[Saved entries]
-- ==== Sys2Proof/Machine/Weaver.lean ====
section
/-! DEFINITION. The Weaver (07): the reader of loose blocks (R120, R121, R180), the lanes and the merge tree (R174 to R178), and WVR.SPMM,
WVR.GATHER and WVR.DISPATCH. -/

namespace Sys2Proof.Machine

/-! ## Loose blocks (R120) -/

/-- The header of a loose block; `poison` where a byte of it is poisoned. -/
structure Loose where
  base : Nat
  rows : Nat
  cols1 : Nat
  vfmt : Nat
  t : Int
  nnz : Nat
  poison : Bool
  deriving DecidableEq, Repr

def align64 (n : Nat) : Nat := (n + 63) / 64 * 64

/-- The bytes of a value of a loose block. -/
def looseBytes (vfmt : Nat) : Nat := if vfmt = 0 then 1 else floatBytes vfmt

def looseOffs (base : Nat) : Nat := base + 64
def looseIdx (base rows : Nat) : Nat := align64 (looseOffs base + 4 * (rows + 1))
def looseVals (base rows nnz : Nat) : Nat := align64 (looseIdx base rows + 2 * nnz)
def looseSides (base rows nnz vfmt : Nat) : Nat := align64 (looseVals base rows nnz + looseBytes vfmt * nnz)

/-- The first byte after a float loose block. -/
def looseEnd (base rows nnz vfmt : Nat) : Nat := looseVals base rows nnz + looseBytes vfmt * nnz

/-- R180: how many entries of a block lie wholly within the store; values count only where they are read. -/
def Loose.fit (b : Loose) (vals : Bool) : Nat :=
  let i := (storeSize - looseIdx b.base b.rows) / 2
  if !vals then i else
    let v := min i ((storeSize - looseVals b.base b.rows b.nnz) / looseBytes b.vfmt)
    if b.vfmt = 0 then min v (32 * (storeSize - looseSides b.base b.rows b.nnz 0)) else v

/-! ## The reader (R180) -/

/-- A kept entry: its contraction index, its entry number, its lane (R174) and its exact value. -/
structure WEntry where
  i : Nat
  x : Nat := 0
  lane : Nat
  v : Val
  deriving DecidableEq, Repr

/-- R174. -/
def laneOf (i : Nat) : Nat := i / 16 % 64

/-- A row as read: offset(r), the kept entries, and whether a byte read was poisoned. -/
structure WRow where
  start : Nat := 0
  ents : List WEntry := []
  poison : Bool := false
  deriving DecidableEq, Repr

/-- The reader's progress through a command: the blocks and rows read so far, the drops, and whether poison was met. `avoid` are the ranges the
command may write, in which a read takes by free choice the earlier byte or one the command writes (R192); `guesses` are the bytes so taken, which
the command's writes must bear out, and poisoned only where the command has met poison, now or (`tainted`) with all its reads of earlier bytes. -/
structure Reader where
  st : State
  p : Nat
  avoid : List Range := []
  tainted : Bool := false
  guesses : List (Nat × Byte × Bool) := []
  blocks : List Loose := []
  rows : List ((Nat × Nat) × WRow) := []
  overfull : Nat := 0
  range : Nat := 0
  order : Nat := 0
  poison : Bool := false

/-- R192: one byte read that the command may write: the earlier byte, or one that it writes, as a free value. -/
def Reader.overByte (r : Reader) (off : Nat) : (Byte × Bool) × Reader :=
  let f := takeFree r.st
  if (r.avoid.any fun x => meets x (off, 1)) && Config.freeBool f.1 then
    let b := ((Config.freeBits f.1).setWidth 8, (r.tainted || r.poison) && (Config.freeBits f.1).getLsbD 8)
    (b, { r with st := f.2, guesses := (off, b) :: r.guesses })
  else
    let a := storeRead f.2 r.p off 1
    (a.bytes.headD (0, false), { r with st := a.st })

/-- Bytes read one by one. -/
def Reader.overBytes (r : Reader) (off n : Nat) : List (Byte × Bool) × Reader :=
  match n with
  | 0 => ([], r)
  | n + 1 =>
    let a := r.overByte off
    let b := Reader.overBytes a.2 (off + 1) n
    (a.1 :: b.1, b.2)

/-- Bytes read by the reader. -/
def Reader.bytes (r : Reader) (off n : Nat) : List (Byte × Bool) × Reader :=
  if anyMeets [(off, n)] r.avoid then
    let a := r.overBytes off n
    (a.1, { a.2 with poison := a.2.poison || anyPoison a.1 })
  else
    let a := storeRead r.st r.p off n
    (a.bytes, { r with st := a.st, poison := r.poison || anyPoison a.bytes })

/-- Several ranges read by the reader. -/
def Reader.ranges (r : Reader) (l : List Range) : List (Byte × Bool) × Reader :=
  match l with
  | [] => ([], r)
  | x :: t =>
    let a := r.bytes x.1 x.2
    let b := Reader.ranges a.2 t
    (a.1 ++ b.1, b.2)

/-- R192: every byte taken as one the command writes is one. -/
def Reader.bornOut (r : Reader) (l : List Piece) : Bool := r.guesses.all fun g => writesByte l g.1 g.2

/-- A little-endian number read by the reader, and its poison. -/
def Reader.num (r : Reader) (off n : Nat) : Nat × Bool × Reader :=
  let a := r.bytes off n
  (leNat (a.1.map (·.1)), anyPoison a.1, a.2)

## Task objective
Which lines above include the word "number"? Pick them out and copy them.

## The completed task
/-- A kept entry: its contraction index, its entry number, its lane (R174) and its exact value. -/
/-- A little-endian number read by the reader, and its poison. -/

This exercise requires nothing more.